Непосредственно перед вторжением министр обороны СССР А.А. Гречко позвонил своему чехословацкому коллеге М. Дзуру и, предупредив о готовящейся акции, предостерег от оказания сопротивления. Об этом факте сообщил генерал И.Г. Павловский, возглавивший армии вторжения[253]. Павловский сменил маршала И.И. Якубовского, которому как командующему Объединенными Воруженными силами ОВД было в политическом плане неудобно осуществлять такую операцию.

Захват ЦК КПЧ, здания Федерального собрания, резиденции президента в Пражском Граде, телевидения и штаб-квартир КАН и К-231 должны были осуществить десанты специальных отрядов, подчинявшиеся непосредственно службам безопасности.

Заранее были разработаны рекомендации по взаимодействию войск Варшавского Договора. В соответствии с ними, вводился отличительный знак своих и союзных войск – белая полоса на боевых и транспортных машинах. Вся боевая техника без белых полос подлежала «нейтрализации», желательно «без стрельбы». В случае сопротивления бесполосые танки и другая боевая техника подлежали «немедленному уничтожению» по решению полевых командиров.

При возможном – случайном – соприкосновении с войсками НАТО войскам Варшавского Договора было отдано категорическое указание немедленно останавливаться и «без команды не стрелять».

В 23.00 20 августа войска СССР, Польши, Венгрии, ГДР и Болгарии общей численностью до 500 тысяч человек с пятью тысячами танков и бронетранспортеров под командованием заместителя министра обороны СССР генерала армии И.Г. Павловского пересекли чехословацкую границу. Одновременно в Прагу «для работы среди членов Президиума ЦК КПЧ» прибыл кандидат в члены Политбюро ЦК КПСС К. Мазуров, который находился при советском посольстве под псевдонимом «генерал Трофимов»[254].

На первом этапе операции главная роль отводилась воздушно-десантным войскам. В 3.27 21 августа два головных самолета 7-й военно-транспортной авиационной дивизии совершили посадку на аэродроме Рузине под Прагой. Высадившиеся десантники в течение 15 минут взяли под контроль основные объекты аэродрома. С интервалом в 25—30 секунд сюда стали прибывать другие самолеты с десантниками и военной техникой.

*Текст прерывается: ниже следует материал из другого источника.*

-- ==== Sys2Proof/Laws/Tab.lean ====
section
/-! SUPPORT. Laws of the sparse tables: a read after a write, for any table, and the canonical form that every write
keeps. -/

namespace Sys2Proof.Machine

theorem tabGet_tabDel_same {α : Type} (d : Nat → α) (t : Tab α) (a : Nat) : tabGet d (tabDel t a) a = d a := by
  induction t with
  | nil => rfl
  | cons e r ih =>
    obtain ⟨k, v⟩ := e
    by_cases h : k = a
    · simpa [tabDel, h] using ih
    · have h' : a ≠ k := fun x => h x.symm
      simpa [tabDel, h, tabGet, h'] using ih

theorem tabGet_tabDel_ne {α : Type} (d : Nat → α) (t : Tab α) {a b : Nat} (hb : b ≠ a) :
    tabGet d (tabDel t a) b = tabGet d t b := by
  induction t with
  | nil => rfl
  | cons e r ih =>
    obtain ⟨k, v⟩ := e
    by_cases h : k = a
    · subst h
      simpa [tabDel, tabGet, hb] using ih
    · by_cases hk : b = k
      · simp [tabDel, h, tabGet, hk]
      · simpa [tabDel, h, tabGet, hk] using ih

theorem tabGet_tabIns_same {α : Type} (d : Nat → α) (t : Tab α) (a : Nat) (v : α) (h : ∀ e ∈ t, e.1 ≠ a) :
    tabGet d (tabIns a v t) a = v := by
  induction t with
  | nil => simp [tabIns, tabGet]
  | cons e r ih =>
    obtain ⟨k, w⟩ := e
    have hk : a ≠ k := fun x => h (k, w) (by simp) x.symm
    by_cases hlt : a < k
    · simp [tabIns, hlt, tabGet]
    · simpa [tabIns, hlt, tabGet, hk] using ih (fun e he => h e (by simp [he]))

theorem tabGet_tabIns_ne {α : Type} (d : Nat → α) (t : Tab α) {a b : Nat} (v : α) (hb : b ≠ a) :
    tabGet d (tabIns a v t) b = tabGet d t b := by
  induction t with
  | nil => simp [tabIns, tabGet, hb]
  | cons e r ih =>
    obtain ⟨k, w⟩ := e
    by_cases hlt : a < k
    · simp [tabIns, hlt, tabGet, hb]
    · by_cases hk : b = k
      · simp [tabIns, hlt, tabGet, hk]
      · simpa [tabIns, hlt, tabGet, hk] using ih

theorem tabDel_ne {α : Type} (t : Tab α) (a : Nat) : ∀ e ∈ tabDel t a, e.1 ≠ a := by
  intro e he
  simpa [tabDel] using (List.mem_filter.mp he).2

/-- A read of the key just written gives the value written. -/
@[simp] theorem tabGet_tabSet_same {α : Type} [DecidableEq α] (d : Nat → α) (t : Tab α) (a : Nat) (v : α) :
    tabGet d (tabSet d t a v) a = v := by
  by_cases h : v = d a
  · simp [tabSet, h, tabGet_tabDel_same]
  · simp [tabSet, h, tabGet_tabIns_same _ _ _ _ (tabDel_ne t a)]

/-- A write leaves every other key as it was. -/
theorem tabGet_tabSet_ne {α : Type} [DecidableEq α] (d : Nat → α) (t : Tab α) {a b : Nat} (v : α) (hb : b ≠ a) :
    tabGet d (tabSet d t a v) b = tabGet d t b := by
  by_cases h : v = d a
  · simp [tabSet, h, tabGet_tabDel_ne d t hb]
  · simp [tabSet, h, tabGet_tabIns_ne d _ v hb, tabGet_tabDel_ne d t hb]

/-- A read after a write, by cases. -/
theorem tabGet_tabSet {α : Type} [DecidableEq α] (d : Nat → α) (t : Tab α) (a b : Nat) (v : α) :
    tabGet d (tabSet d t a v) b = if b = a then v else tabGet d t b := by
  by_cases h : b = a
  · subst h; simp
  · simp [h, tabGet_tabSet_ne d t v h]

/-- Whether `k` lies above a lower bound. -/
def aboveBound (b : Option Nat) (k : Nat) : Bool :=
  match b with
  | none => true
  | some x => decide (x < k)

theorem tabWfFrom_cons {α : Type} [DecidableEq α] (d : Nat → α) (b : Option Nat) (k : Nat) (v : α) (r : Tab α) :
    tabWfFrom d b ((k, v) :: r) = (aboveBound b k && decide (v ≠ d k) && tabWfFrom d (some k) r) := by
  cases b <;> rfl

theorem tabWfFrom_weaken {α : Type} [DecidableEq α] (d : Nat → α) (b c : Option Nat) (t : Tab α)
    (hbc : ∀ k, aboveBound b k = true → aboveBound c k = true) (h : tabWfFrom d b t = true) : tabWfFrom d c t = true := by
  cases t with
  | nil => rfl
  | cons e r =>
    obtain ⟨k, v⟩ := e
    simp only [tabWfFrom_cons, Bool.and_eq_true] at h ⊢
    exact ⟨⟨hbc k h.1.1, h.1.2⟩, h.2⟩

theorem tabWfFrom_tabDel {α : Type} [DecidableEq α] (d : Nat → α) (t : Tab α) (a : Nat) :
    ∀ b, tabWfFrom d b t = true → tabWfFrom d b (tabDel t a) = true := by
  induction t with
  | nil => intro b _; rfl
  | cons e r ih =>
    obtain ⟨k, v⟩ := e
    intro b h
    rw [tabWfFrom_cons, Bool.and_eq_true, Bool.and_eq_true] at h
    by_cases hk : k = a
    · have h2 : tabWfFrom d b r = true := by
        refine tabWfFrom_weaken d (some k) b r (fun j hj => ?_) h.2
        have hkj : k < j := by simpa [aboveBound] using hj
        cases b with
        | none => rfl
        | some x =>
          have hxk : x < k := by simpa [aboveBound] using h.1.1
          simp [aboveBound]; omega
      simpa [tabDel, hk] using ih b h2
    · have e1 : tabDel ((k, v) :: r) a = (k, v) :: tabDel r a := by simp [tabDel, hk]
      rw [e1, tabWfFrom_cons, Bool.and_eq_true, Bool.and_eq_true]
      exact ⟨h.1, ih (some k) h.2⟩

theorem tabWfFrom_tabIns {α : Type} [DecidableEq α] (d : Nat → α) (a : Nat) (v : α) (hv : v ≠ d a) (t : Tab α) :
    ∀ b, aboveBound b a = true → (∀ e ∈ t, e.1 ≠ a) → tabWfFrom d b t = true → tabWfFrom d b (tabIns a v t) = true := by
  induction t with
  | nil => intro b hb _ _; simp [tabIns, tabWfFrom_cons, hb, hv]; rfl
  | cons e r ih =>
    obtain ⟨k, w⟩ := e
    intro b hb hne h
    rw [tabWfFrom_cons, Bool.and_eq_true, Bool.and_eq_true] at h
    have hk : k ≠ a := hne (k, w) (by simp)
    by_cases hlt : a < k
    · have e1 : tabIns a v ((k, w) :: r) = (a, v) :: (k, w) :: r := by simp [tabIns, hlt]
      rw [e1, tabWfFrom_cons, tabWfFrom_cons]
      have hk1 : aboveBound (some a) k = true := by simp [aboveBound, hlt]
      rw [hb, hk1, h.1.2, h.2]
      simp [hv]
    · have e1 : tabIns a v ((k, w) :: r) = (k, w) :: tabIns a v r := by simp [tabIns, hlt]
      rw [e1, tabWfFrom_cons, Bool.and_eq_true, Bool.and_eq_true]
      exact ⟨h.1, ih (some k) (by simp [aboveBound]; omega) (fun e he => hne e (by simp [he])) h.2⟩

/-- Every write keeps the canonical form. -/
theorem tabWf_tabSet {α : Type} [DecidableEq α] (d : Nat → α) (t : Tab α) (a : Nat) (v : α) (h : tabWf d t = true) :
    tabWf d (tabSet d t a v) = true := by
  unfold tabWf at *
  by_cases hv : v = d a
  · simp [tabSet, hv, tabWfFrom_tabDel d t a none h]
  · simp only [tabSet, hv, if_false]
    exact tabWfFrom_tabIns d a v hv _ none rfl (tabDel_ne t a) (tabWfFrom_tabDel d t a none h)

end Sys2Proof.Machine
end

Спустя 4 часа после высадки первых групп десантников важнейшие объекты Праги и Брно оказались под контролем союзных войск. Основные усилия десантников направлялись на захват зданий ЦК КПЧ, правительства, министерства обороны и генерального штаба.

Ранним утром 21 августа генерал Павловский и начальник его штаба генерал Ершов уже сидели в кабинете Дзура, где находились также все восемь заместителей чехословацкого министра обороны. Впоследствии И.Д. Ершов вспоминал: «Дзур требовал встречи с Дубчеком, называл его „нашим Верховным“, на что Павловский спросил: „Зачем он вам?“ Было уже светло, и по улицам Праги двигались танки. Я, заметив аппарат ВЧ, предложил связаться с Гречко и Захаровым. Гречко по телефону сказал Павловскому, не выбирая выражений: „Передай Дзуру, – если с их стороны будет хоть один выстрел, я его повешу на первой же осине“[255].

Все последующие попытки Дзура связаться с Дубчеком ни к чему не привели. Один из инициаторов «Пражской весны» З. Млынарж вспоминал: «…Где-то после 4 часов утра 21 августа к зданию ЦК КПЧ подъехала черная „Волга“ из советского посольства, И вскоре после этого здание окружили бронемашины и танки. Из них выпрыгнули солдаты в бордовых беретах и полосатых тельняшках, с автоматами в руках. Здание было окружено.

Двери кабинета Дубчека раскрылись, ворвались около восьми автоматчиков, окружили нас и нацелили автоматы на наши затылки. Вслед за ними вошли два офицера. Один из них был полковником. Кто-то, по-моему Дубчек, что-то сказал, и полковник заорал: «Не разговаривать! Тихо! По-чешски не говорить!»[256]

В крытых машинах чехословацкое руководство было доставлено на аэродром, где его разместили, а точнее сказать, погрузили в советские транспортные самолеты.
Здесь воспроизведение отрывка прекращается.